▼▼▼

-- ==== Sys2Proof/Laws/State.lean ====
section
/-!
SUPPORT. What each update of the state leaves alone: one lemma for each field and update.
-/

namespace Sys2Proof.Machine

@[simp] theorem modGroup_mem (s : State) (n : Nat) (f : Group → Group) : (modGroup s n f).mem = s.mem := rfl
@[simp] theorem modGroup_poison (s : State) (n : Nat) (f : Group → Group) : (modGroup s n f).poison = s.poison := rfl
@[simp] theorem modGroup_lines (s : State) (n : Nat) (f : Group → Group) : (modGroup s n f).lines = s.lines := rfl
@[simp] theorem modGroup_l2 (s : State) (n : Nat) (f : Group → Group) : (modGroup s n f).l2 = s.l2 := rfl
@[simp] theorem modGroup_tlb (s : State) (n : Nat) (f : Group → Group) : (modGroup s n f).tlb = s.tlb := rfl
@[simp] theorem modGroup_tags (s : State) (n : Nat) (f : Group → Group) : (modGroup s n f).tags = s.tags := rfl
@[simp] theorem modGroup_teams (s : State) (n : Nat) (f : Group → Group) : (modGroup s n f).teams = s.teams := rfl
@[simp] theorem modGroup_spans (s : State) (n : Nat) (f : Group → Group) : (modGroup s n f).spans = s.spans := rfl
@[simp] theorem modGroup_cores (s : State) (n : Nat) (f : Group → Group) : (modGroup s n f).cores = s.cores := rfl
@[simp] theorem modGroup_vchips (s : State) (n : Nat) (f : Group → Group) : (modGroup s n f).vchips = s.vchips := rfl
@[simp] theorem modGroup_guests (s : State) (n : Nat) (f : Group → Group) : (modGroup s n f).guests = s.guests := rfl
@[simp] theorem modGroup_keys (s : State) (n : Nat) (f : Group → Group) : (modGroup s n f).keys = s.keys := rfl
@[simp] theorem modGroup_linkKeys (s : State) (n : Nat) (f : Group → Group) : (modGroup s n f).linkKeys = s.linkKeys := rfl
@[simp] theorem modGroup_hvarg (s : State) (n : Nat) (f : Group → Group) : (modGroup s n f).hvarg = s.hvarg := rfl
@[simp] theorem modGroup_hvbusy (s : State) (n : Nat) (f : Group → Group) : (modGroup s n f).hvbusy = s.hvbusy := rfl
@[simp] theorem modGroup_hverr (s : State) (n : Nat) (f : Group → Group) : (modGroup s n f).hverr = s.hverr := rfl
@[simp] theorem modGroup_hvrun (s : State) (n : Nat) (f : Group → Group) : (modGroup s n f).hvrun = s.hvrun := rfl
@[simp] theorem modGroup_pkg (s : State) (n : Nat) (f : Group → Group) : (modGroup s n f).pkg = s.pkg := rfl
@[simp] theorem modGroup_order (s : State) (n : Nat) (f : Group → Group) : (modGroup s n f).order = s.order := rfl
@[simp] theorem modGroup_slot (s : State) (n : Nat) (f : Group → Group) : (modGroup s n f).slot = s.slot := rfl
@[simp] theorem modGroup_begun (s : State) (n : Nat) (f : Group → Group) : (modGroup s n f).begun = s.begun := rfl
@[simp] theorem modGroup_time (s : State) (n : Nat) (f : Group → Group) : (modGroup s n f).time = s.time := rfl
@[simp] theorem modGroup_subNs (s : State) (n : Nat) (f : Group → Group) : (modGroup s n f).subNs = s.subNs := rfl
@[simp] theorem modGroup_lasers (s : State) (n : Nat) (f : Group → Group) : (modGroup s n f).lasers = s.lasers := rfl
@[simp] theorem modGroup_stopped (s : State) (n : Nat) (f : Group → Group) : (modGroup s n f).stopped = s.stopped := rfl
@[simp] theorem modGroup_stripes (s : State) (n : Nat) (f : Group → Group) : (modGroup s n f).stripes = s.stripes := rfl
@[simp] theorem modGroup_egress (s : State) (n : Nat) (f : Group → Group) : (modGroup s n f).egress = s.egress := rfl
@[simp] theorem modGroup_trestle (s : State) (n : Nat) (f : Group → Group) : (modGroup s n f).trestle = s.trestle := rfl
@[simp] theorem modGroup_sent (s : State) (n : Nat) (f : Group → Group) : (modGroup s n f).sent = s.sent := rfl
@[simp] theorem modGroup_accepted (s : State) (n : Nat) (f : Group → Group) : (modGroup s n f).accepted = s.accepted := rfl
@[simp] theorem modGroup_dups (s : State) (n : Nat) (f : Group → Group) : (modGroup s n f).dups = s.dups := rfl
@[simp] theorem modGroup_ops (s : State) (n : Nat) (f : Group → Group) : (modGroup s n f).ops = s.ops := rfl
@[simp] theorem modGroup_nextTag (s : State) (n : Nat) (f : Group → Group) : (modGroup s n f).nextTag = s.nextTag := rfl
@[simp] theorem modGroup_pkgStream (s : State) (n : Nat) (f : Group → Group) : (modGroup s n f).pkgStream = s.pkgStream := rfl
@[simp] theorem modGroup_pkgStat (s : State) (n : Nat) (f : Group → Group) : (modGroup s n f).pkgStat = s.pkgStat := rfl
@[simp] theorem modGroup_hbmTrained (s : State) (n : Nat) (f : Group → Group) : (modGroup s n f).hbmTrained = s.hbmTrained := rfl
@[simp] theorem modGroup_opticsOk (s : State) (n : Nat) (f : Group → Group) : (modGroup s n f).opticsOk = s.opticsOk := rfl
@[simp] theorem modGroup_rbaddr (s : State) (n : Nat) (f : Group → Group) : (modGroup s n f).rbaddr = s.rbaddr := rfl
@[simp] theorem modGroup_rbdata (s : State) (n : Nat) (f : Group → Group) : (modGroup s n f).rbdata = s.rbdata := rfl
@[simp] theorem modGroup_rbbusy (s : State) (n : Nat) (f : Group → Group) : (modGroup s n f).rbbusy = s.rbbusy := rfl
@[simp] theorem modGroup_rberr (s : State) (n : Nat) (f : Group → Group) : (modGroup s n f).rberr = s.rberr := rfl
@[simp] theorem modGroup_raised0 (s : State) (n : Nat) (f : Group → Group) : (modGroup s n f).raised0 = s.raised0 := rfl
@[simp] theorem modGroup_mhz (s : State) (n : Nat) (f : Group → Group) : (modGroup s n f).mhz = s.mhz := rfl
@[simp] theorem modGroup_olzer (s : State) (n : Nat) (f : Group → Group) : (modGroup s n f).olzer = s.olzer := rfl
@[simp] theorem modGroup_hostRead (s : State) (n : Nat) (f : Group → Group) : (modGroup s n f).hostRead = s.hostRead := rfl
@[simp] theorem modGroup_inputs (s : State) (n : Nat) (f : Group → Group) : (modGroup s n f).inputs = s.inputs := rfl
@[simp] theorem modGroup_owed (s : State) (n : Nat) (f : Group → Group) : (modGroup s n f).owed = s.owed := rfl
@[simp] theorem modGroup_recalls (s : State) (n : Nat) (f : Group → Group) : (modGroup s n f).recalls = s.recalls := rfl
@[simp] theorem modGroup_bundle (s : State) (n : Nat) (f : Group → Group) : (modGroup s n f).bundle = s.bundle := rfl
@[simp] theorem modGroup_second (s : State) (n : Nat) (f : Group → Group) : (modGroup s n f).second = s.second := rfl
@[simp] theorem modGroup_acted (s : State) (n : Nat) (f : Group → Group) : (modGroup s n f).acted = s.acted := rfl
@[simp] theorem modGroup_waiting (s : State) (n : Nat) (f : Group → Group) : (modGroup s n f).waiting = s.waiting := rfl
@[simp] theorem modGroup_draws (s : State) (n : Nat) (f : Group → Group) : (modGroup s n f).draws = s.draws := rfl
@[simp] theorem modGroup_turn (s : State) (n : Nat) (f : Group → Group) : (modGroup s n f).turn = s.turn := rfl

▲▲▲

What you are asked to do: In the entries above, the lines from the one bearing "s.cores := rfl" up to and including the one bearing "s.linkKeys := rfl" should be transcribed exactly; no other line is wanted.

Your solution:
@[simp] theorem modGroup_cores (s : State) (n : Nat) (f : Group → Group) : (modGroup s n f).cores = s.cores := rfl
@[simp] theorem modGroup_vchips (s : State) (n : Nat) (f : Group → Group) : (modGroup s n f).vchips = s.vchips := rfl
@[simp] theorem modGroup_guests (s : State) (n : Nat) (f : Group → Group) : (modGroup s n f).guests = s.guests := rfl
@[simp] theorem modGroup_keys (s : State) (n : Nat) (f : Group → Group) : (modGroup s n f).keys = s.keys := rfl
@[simp] theorem modGroup_linkKeys (s : State) (n : Nat) (f : Group → Group) : (modGroup s n f).linkKeys = s.linkKeys := rfl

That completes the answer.